Retroviral transduction
Predicted CDR3β sequences (Extended Data Table 3) were synthesized as gBlocks (IDT, custom) and cloned into a standard SFG retroviral backbone vector56 containing the full-length WT1 TCR sequence. Sequences were codon optimized for expression in human cells and cloned plasmids were validated by Oxford Nanopore sequencing (Plasmidsaurus). TCR-retroviral supernatants were generated using 293T cells and co-transfection of the TCR-SFG, RDF and PegPam3 plasmids with GeneJuice Transfection Reagent (Sigma, 70967-5). Viral supernatants were harvested at 48- and 72-h post-transfection, snap frozen and stored at –80 °C. Transductions were performed using RetroNectin (Takara, T100A) according to the manufacturer’s recommendations.
TCR expression
TCRs were transduced into a genetically engineered Jurkat cell line (Promega, GA1182). The cell line is deficient in endogenous α and β chains (TCR-KO) and constitutively expresses both CD4 and CD8 co-receptors. Additionally, the TCR-KO Jurkats are engineered to express an NFAT-inducible luciferase reporter construct. Following transduction, TCR expression on the cell surface was evaluated by flow cytometry. Before staining, cells were incubated with 50-nM dasatinib for 30 min at 37 °C, shown to improve T cell staining57. TCR-Jurkats were then labelled with the following fluorochrome-labelled monoclonal antibodies: CD8-BV421 (BioLegend, 344748) and TCRα/β-PE (IP-26, BioLegend, 984702).
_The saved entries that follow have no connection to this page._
-- ==== Sys2Proof/Laws/State.lean ====
section
/-! SUPPORT. One lemma per field per named update of State, so that no proof unfolds a record update. -/

namespace Sys2Proof.Machine

open Sys2Proof

theorem State.crcUpdate_foldl (m : List Byte) (s : State) :
    m.foldl State.crcUpdate s = { s with crc := m.foldl Sys2Proof.crcUpdate s.crc } := by
  induction m generalizing s with
  | nil => rfl
  | cons b m ih => simp only [List.foldl_cons, ih]; rfl

/-- A checksum computation changes the accumulator alone and leaves `crc16` in it (R95, R96). -/
theorem State.crcRun_eq (m : List Byte) (s : State) : s.crcRun m = { s with crc := crc16 m } := by
  unfold State.crcRun
  rw [State.crcUpdate_foldl]
  rfl

/-! ### goto -/

@[simp] theorem State.goto_cfg (s : State) (k : Seq) : (s.goto k).cfg = s.cfg := rfl
@[simp] theorem State.goto_x (s : State) (k : Seq) : (s.goto k).x = s.x := rfl
@[simp] theorem State.goto_wcoil (s : State) (k : Seq) : (s.goto k).wcoil = s.wcoil := rfl
@[simp] theorem State.goto_wreg (s : State) (k : Seq) : (s.goto k).wreg = s.wreg := rfl
@[simp] theorem State.goto_written (s : State) (k : Seq) : (s.goto k).written = s.written := rfl
@[simp] theorem State.goto_rbits (s : State) (k : Seq) : (s.goto k).rbits = s.rbits := rfl
@[simp] theorem State.goto_rregs (s : State) (k : Seq) : (s.goto k).rregs = s.rregs := rfl
@[simp] theorem State.goto_seq (s : State) (k : Seq) : (s.goto k).seq = k := rfl
@[simp] theorem State.goto_txn (s : State) (k : Seq) : (s.goto k).txn = s.txn := rfl
@[simp] theorem State.goto_rErr (s : State) (k : Seq) : (s.goto k).rErr = s.rErr := rfl
@[simp] theorem State.goto_rExc (s : State) (k : Seq) : (s.goto k).rExc = s.rExc := rfl
@[simp] theorem State.goto_rAck (s : State) (k : Seq) : (s.goto k).rAck = s.rAck := rfl
@[simp] theorem State.goto_rCount (s : State) (k : Seq) : (s.goto k).rCount = s.rCount := rfl
@[simp] theorem State.goto_txbuf (s : State) (k : Seq) : (s.goto k).txbuf = s.txbuf := rfl
@[simp] theorem State.goto_txlen (s : State) (k : Seq) : (s.goto k).txlen = s.txlen := rfl
@[simp] theorem State.goto_rxbuf (s : State) (k : Seq) : (s.goto k).rxbuf = s.rxbuf := rfl
@[simp] theorem State.goto_rxlen (s : State) (k : Seq) : (s.goto k).rxlen = s.rxlen := rfl
@[simp] theorem State.goto_tStart (s : State) (k : Seq) : (s.goto k).tStart = s.tStart := rfl
@[simp] theorem State.goto_tLast (s : State) (k : Seq) : (s.goto k).tLast = s.tLast := rfl
@[simp] theorem State.goto_crc (s : State) (k : Seq) : (s.goto k).crc = s.crc := rfl
@[simp] theorem State.goto_de (s : State) (k : Seq) : (s.goto k).de = s.de := rfl
@[simp] theorem State.goto_rxq (s : State) (k : Seq) : (s.goto k).rxq = s.rxq := rfl
@[simp] theorem State.goto_txDone (s : State) (k : Seq) : (s.goto k).txDone = s.txDone := rfl
@[simp] theorem State.goto_now (s : State) (k : Seq) : (s.goto k).now = s.now := rfl
@[simp] theorem State.goto_events (s : State) (k : Seq) : (s.goto k).events = s.events := rfl
@[simp] theorem State.goto_agenda (s : State) (k : Seq) : (s.goto k).agenda = s.agenda := rfl
@[simp] theorem State.goto_hostData (s : State) (k : Seq) : (s.goto k).hostData = s.hostData := rfl
@[simp] theorem State.goto_freeCount (s : State) (k : Seq) : (s.goto k).freeCount = s.freeCount := rfl
@[simp] theorem State.goto_resets (s : State) (k : Seq) : (s.goto k).resets = s.resets := rfl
Samples were also stained for viability using Live/Dead Fixable Near-IR (Thermo, L10119) and run on a BD Fortessa flow cytometer (BD Biosciences). Analysis was performed with FlowJo (v. 10.10.0)
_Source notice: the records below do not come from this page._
/-- A list written to WCOIL one element a turn (R12). -/
theorem foldl_elemWrites_wcoil (k : Nat) (vs : List Bool) (s : State) :
    (elemWrites .wcoil k (vs.map wordOfBit)).foldl hostWrite s =
      { s with wcoil := Memory.writeList k vs s.wcoil
               written := { s.written with wcoil := Memory.writeList k (vs.map fun _ => true) s.written.wcoil } } := by
  induction vs generalizing k s with
  | nil => rfl
  | cons v vs ih =>
    simp only [List.map_cons, elemWrites, List.foldl_cons, ih, hostWrite, State.writeWindow, bitOfWord, wordOfBit_getLsbD,
      Memory.writeList]

/-- A list written to WREG one element a turn (R12). -/
theorem foldl_elemWrites_wreg (k : Nat) (vs : List Word) (s : State) :
    (elemWrites .wreg k vs).foldl hostWrite s =
      { s with wreg := Memory.writeList k vs s.wreg
               written := { s.written with wreg := Memory.writeList k (vs.map fun _ => true) s.written.wreg } } := by
  induction vs generalizing k s with
  | nil => rfl
  | cons v vs ih => simp only [List.map_cons, elemWrites, List.foldl_cons, ih, hostWrite, State.writeWindow, Memory.writeList]

/-- The writes of a call load it (R75). -/
theorem foldl_callWrites (i : Instr) (g : Bool) (s : State) : (callWrites i g).foldl hostWrite s = s.loadCall i g := by
  cases i with
  | writeMultipleCoils sl a vs =>
    simp only [callWrites, List.foldl_append, foldl_elemWrites_wcoil, List.foldl_cons, List.foldl_nil, hostWrite, Operands.write,
      lo8_setWidth]
    rfl
  | writeMultipleRegisters sl a vs =>
    simp only [callWrites, List.foldl_append, foldl_elemWrites_wreg, List.foldl_cons, List.foldl_nil, hostWrite, Operands.write,
      lo8_setWidth]
    rfl
  | _ =>
    simp only [callWrites, List.foldl_cons, List.foldl_nil, hostWrite, Operands.write, lo8_setWidth, wordOfBit_getLsbD]
    rfl

theorem mem_elemWrites {w : Window} {k : Nat} {vs : List Word} {a : HostAct} (h : a ∈ elemWrites w k vs) :
    ∃ j v, a = .writeElem w j v ∧ j < k + vs.length := by
  induction vs generalizing k with
  | nil => cases h
  | cons v vs ih =>
    rw [List.length_cons]
    obtain rfl | h := List.mem_cons.1 h
    · exact ⟨k, v, rfl, by omega⟩
    · obtain ⟨j, u, rfl, hj⟩ := ih h
      exact ⟨j, u, rfl, by omega⟩

/-- A list that fits its window is written inside it. -/
theorem elemWrites_isCallWrite {w : Window} {vs : List Word} {s : State} (h : vs.length ≤ s.windowCap w) :
    ∀ a ∈ elemWrites w 0 vs, a.isCallWrite s := by
  intro a ha
  obtain ⟨j, v, rfl, hj⟩ := mem_elemWrites ha
  exact Nat.lt_of_lt_of_le (by omega) h

/-- A well-formed call writes operand registers and elements that exist (R10, R12, R107, R108). -/
theorem callWrites_isCallWrite {i : Instr} {s : State} (hwf : i.wf s.cfg.wmcQtyMax = true) (g : Bool) :
    ∀ a ∈ callWrites i g, a.isCallWrite s := by
  cases i with
  | writeMultipleCoils sl a vs =>
    have hl : (vs.map wordOfBit).length ≤ s.windowCap .wcoil := by
      rw [List.length_map]
      exact ((wf_writeMultipleCoils _ _ _ _).1 hwf).2
    simpa [callWrites, HostAct.isCallWrite, or_imp, forall_and] using elemWrites_isCallWrite hl
  | writeMultipleRegisters sl a vs =>
    have hl : vs.length ≤ s.windowCap .wreg := ((wf_writeMultipleRegisters _ _ _ _).1 hwf).2
    simpa [callWrites, HostAct.isCallWrite, or_imp, forall_and] using elemWrites_isCallWrite hl
  | _ => simp [callWrites, HostAct.isCallWrite]

/-- Settles O18: a loaded call misses nothing, so GO fetches what it wrote; and the host's writes add up to the load. -/
theorem loadedCallIsFetched : Obligations.LoadedCallIsFetched := by
  refine ⟨fun i g s hc hr hmc hmr hwf => fetchCommand_loadCall g hc hr hmc hmr hwf,
    fun i g s hb _ h hwf => ⟨loadCall_not_missing h.writtenCoils.1 h.writtenRegs.1 i g, ?_, ?_, ?_⟩⟩
  · rintro sl a q (rfl | rfl) <;> rfl
  · intro hi
    cases i with
    | readHoldingRegisters sl a q => exact absurd rfl (hi sl a q).1
    | readInputRegisters sl a q => exact absurd rfl (hi sl a q).2
    | _ => rfl
  · rw [run_callWrites _ hb (callWrites_isCallWrite hwf g), foldl_callWrites]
T cell activation and luminescence read-out
To assess T cell activation, 4 × 105 TCR-T Jurkats were cultured in a 96-well plate for 6 h with peptide or DMSO-pulsed T2 cells at a 10:1 effector-to-target ratio. Before co-culture, T2 cells were pulsed overnight at 1 × 106 cells ml−1 supplemented with 10-μM peptide. Peptides were synthesized at GenScript with >95% purity (GenScript, custom). Luciferase expression was measured using the Bio-Glo-NL assay system (Promega, J3081) according to the manufacturer’s protocol. Luminescence was measured as relative luminescent units (RLUs) using a BioTek Synergy 2 microplate reader. All the reported values were normalized by subtracting the average luminescence values of the media control wells. Comparisons against the peptide-null control (DMSO) are reported as fold change values. Selected TCRs were also screened against a set of control peptides: HA-1 (VLRDDLLEA), a minor histocompatibility antigen commonly targeted in leukaemia, and CEFX Ultra SuperStim Pool MHC-I Subset (JPT, PM-CEFX-4), a mix of 80 class I bacterial and virally derived peptides known to react across a range of class I MHC alleles.
Statistics
Fisher’s exact test (one sided) was used to determine the P values for Pbidxn and Pmulti for quantifying the difference in number of polyspecific TCRs sampled. This was computed using the ‘scipy.stats’ Python library. Pairwise Student’s t-test was computed for tests of significance between peptide and DMSO controls for all biological validation data.
Data availability
All sequence data, generations and computational results used for the paper figures are available via GitHub at https://github.com/pirl-unc/tcr_translate. TCR and pMHC sequences are taken from publicly available databases (IEDB, McPAS, VDJdb and MIRA) and are provided in the source–target pair format used for seq2seq training. Wet-laboratory validation data including flow panel read-outs and luminescence plate reader output are available via Zenodo (https://doi.org/10.5281/zenodo.15724161)58. Source data are provided with this paper.
Code availability
All code used for training and evaluating TCRT5 is available via GitHub (https://github.com/pirl-unc/tcr_translate) or via Zenodo (https://doi.org/10.5281/zenodo.15068617)59. For ease of use, the model and tokenizer for TCRT5 can be downloaded from Hugging Face at https://huggingface.co/dkarthikeyan1/tcrt5_ft_tcrdb. Additionally, the pretrained TCRT5 is available via Hugging Face at https://huggingface.co/dkarthikeyan1/tcrt5_pre_tcrdb.
References
Kalergis, A. M. et al. Single amino acid replacements in an antigenic peptide are sufficient to alter the TCR Vb repertoire of the responding CD8+ cytotoxic lymphocyte population. J. Immunol. 162, 7263–7270 (1999).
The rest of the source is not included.